Problem: When you reach the line that contains "exact restFits_of_whenAlive h fun e => ⟨commitRxRd_windowed" in the data below, start reproducing lines exactly, and stop after the line that contains "scmdConnect m =>".

Provided entries:
/-- Every instruction of a live block, but a block write, keeps what is no record. -/
theorem exec_restFits_alive (i : Instr) (carries : Carries i) (h : exec i s = .next t)
    (noBlock : ∀ data, i ≠ .fWrbytes data) (r : s.RestFits) (alive : s.alive = true) : t.RestFits := by
  cases i with
  | rd a => exact restFits_of_access h r
  | wr a d => exact r.busWrite h
  | wrCMr d =>
    refine restFits_of_access h ⟨r.1.writeCMr d, ?_⟩
    unfold State.writeCMr
    split
    · exact r.2.softReset
    · exact r.2
  | wrCIr d | wrSnSr n d => exact restFits_of_access h r
  | wrSnCr n c =>
    exact restFits_of_whenAlive h fun e => ⟨commandWrite_windowed r.1 e, (commandWrite_onlyWindow e).sidesFit r.2⟩
  | wrSnIr n v => exact restFits_of_access h r
  | wrSnTxWrLo n d => exact restFits_of_access h ⟨r.1.commitTxWr n d, r.2⟩
  | wrSnRxRdLo n d =>
    exact restFits_of_whenAlive h fun e => ⟨commitRxRd_windowed r.1 e, (commitRxRd_onlyWindow e).sidesFit r.2⟩
  | scmdNone m => exact (CommandRow.none (k := s.cfg.codes) (c := 0)).restFits r h
  | scmdOpen m => exact (CommandRow.opens (k := s.cfg.codes) (c := 0)).restFits r h
  | scmdListen m => exact (CommandRow.listen (k := s.cfg.codes) (c := 0)).restFits r h
  | scmdConnect m => exact (CommandRow.connect (k := s.cfg.codes) (c := 0)).restFits r h
  | scmdDiscon m => exact (CommandRow.discon (k := s.cfg.codes) (c := 0)).restFits r h
  | scmdClose m => exact (CommandRow.close (k := s.cfg.codes) (c := 0)).restFits r h
  | scmdSend m => exact (CommandRow.send (k := s.cfg.codes) (c := 0)).restFits r h
  | scmdSendMac m => exact (CommandRow.sendMac (k := s.cfg.codes) rfl).restFits r h
  | scmdSendKeep m => exact (CommandRow.sendKeep (k := s.cfg.codes) rfl).restFits r h
  | scmdRecv m => exact (CommandRow.recv (k := s.cfg.codes) (c := 0)).restFits r h
  | scmdUnrecognised m c => exact (CommandRow.unrecognised (k := s.cfg.codes)).restFits r h
  | smodeTcp m hi => exact restFits_open r h (fun u w => openTcp_windowed w m) (openTcp_onlyWindow m)
  | smodeUdp m hi => exact restFits_open r h (fun u w => openUdp_windowed w m) (openUdp_onlyWindow m)
  | smodeIpraw m hi => exact restFits_open r h (fun u w => openIpraw_windowed w m) (openIpraw_onlyWindow m)
  | smodeMacraw m hi | smodePppoe m hi | smodeOther m hi p =>
    exact restFits_open (rule := openUnsupported m) r h (fun u w => w.ignoreCommand m) fun u => rfl
  | ctlUdpbindDone m a =>
    cases h
    split
    · exact r.bindDone m a
    · exact r
  | ctlListenDone m a draw =>
    cases h
    split
    · exact r.listenDone m a draw
    · exact r
  | ctlConnectDone m a =>
    by_cases connecting : ∃ ms, (s.sock m).op = .connect ms
    · obtain ⟨ms, connecting⟩ := connecting
      cases (exec_ctlConnectDone_connecting m a ms s alive connecting).symm.trans h
      exact r.connectDone m ms a
    · cases (exec_ctlConnectDone_other m a s (not_exists.mp connecting)).symm.trans h
      exact r
  | ctlSendDone m ok keep =>
    cases h
    split
    · exact r.sendDone m ok keep
    · exact r
  | ctlCloseDone m =>
    by_cases closing : ∃ had, (s.sock m).op = .close had
    · obtain ⟨had, closing⟩ := closing
      cases (exec_ctlCloseDone_close m had s alive closing).symm.trans h
      exact r.closeDone m had
    · cases (exec_ctlCloseDone_other m s (not_exists.mp closing)).symm.trans h
      exact r
  | rxTcp m avail k => exact restFits_of_next h r (r.rxTcpRule m avail k)
  | rxUdp m ip port payload => exact restFits_of_next h r (r.rxUdpRule m ip port payload)
  | rxEof m => exact restFits_of_next h r (r.rxEofRule m)
  | rxError m keep => exact restFits_of_next h r (r.rxErrorRule m keep)
  | rxDhcpDeliver m => exact restFits_of_next h r (r.deliverRule m)
  | rxIpraw m => exact restFits_of_next h r (r.rxIprawRule m)
  | probeDone p reachable =>
    exact restFits_of_next h r ⟨by rw [probeRule_rest]; exact r.1, r.2.probeRule p reachable⟩
  | pingExpire p => exact restFits_of_next h r ⟨by rw [pingExpireRule_rest]; exact r.1, r.2.pingExpireRule p⟩
  | dhcpExpire => exact restFits_of_next h r ⟨by rw [expireRule_rest]; exact r.1, r.2.expireRule⟩
  | dhcpDiscover m f =>
    exact restFits_of_next h r ⟨by rw [discoverRule_rest]; exact r.1, r.2.discoverRule m f carries⟩
  | dhcpRequest m f => exact restFits_of_next h r ⟨by rw [requestRule_rest]; exact r.1, r.2.requestRule m f⟩
  | icmpEchoRequest m payload => exact restFits_of_next h r ⟨r.1, r.2.pingRule m payload carries⟩
  | dhcpOther | dhcpInvalid | icmpOther => cases h; exact r
  | fWrbytes data => exact absurd rfl (noBlock data)
  | fRdbytes count =>
    exact restFits_of_access h ((r.answer (readRun s count.toNat s.fa.addr)).withFa rfl r.2.facade.2)
  | fSetaddr a => exact restFits_of_access h ((r.answer []).withFa rfl r.2.facade.2)
  | fGetaddr | fRdtimer | fSwver | fHwver | fLink | fId | fErrcnt => exact restFits_of_access h (r.answer _)
  | fUnknown op => exact restFits_of_access h ((r.answer []).withFa rfl r.2.facade.2)
  | fWrip slot ip =>
    refine restFits_of_whenAlive h fun e => ?_
    simp only at e
    split at e
    all_goals
      cases e
      exact (r.answer []).withFa rfl r.2.facade.2
  | fRdip slot =>
    refine restFits_of_whenAlive h fun e => ?_
    split at e
    · cases e
      exact r.answer _
    · cases e
      exact (r.answer [0, 0, 0, 0]).withFa rfl r.2.facade.2
  | fPortno => exact restFits_fPortno r h
  | lifeSoft => exact restFits_of_next h r ⟨r.1.lifeSoft, r.2.lifeSoft⟩
  | lifeColdOn => exact restFits_of_next h r ⟨r.1.coldOn, r.2.coldOn⟩
  | lifePowerOff => exact restFits_of_next h r ⟨r.1.powerOff, sidesFit_powerOff s⟩
  | lifeDestroy => exact restFits_of_next h r ⟨r.1.destroy, r.2.destroy⟩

Response to the task:
    exact restFits_of_whenAlive h fun e => ⟨commitRxRd_windowed r.1 e, (commitRxRd_onlyWindow e).sidesFit r.2⟩
  | scmdNone m => exact (CommandRow.none (k := s.cfg.codes) (c := 0)).restFits r h
  | scmdOpen m => exact (CommandRow.opens (k := s.cfg.codes) (c := 0)).restFits r h
  | scmdListen m => exact (CommandRow.listen (k := s.cfg.codes) (c := 0)).restFits r h
  | scmdConnect m => exact (CommandRow.connect (k := s.cfg.codes) (c := 0)).restFits r h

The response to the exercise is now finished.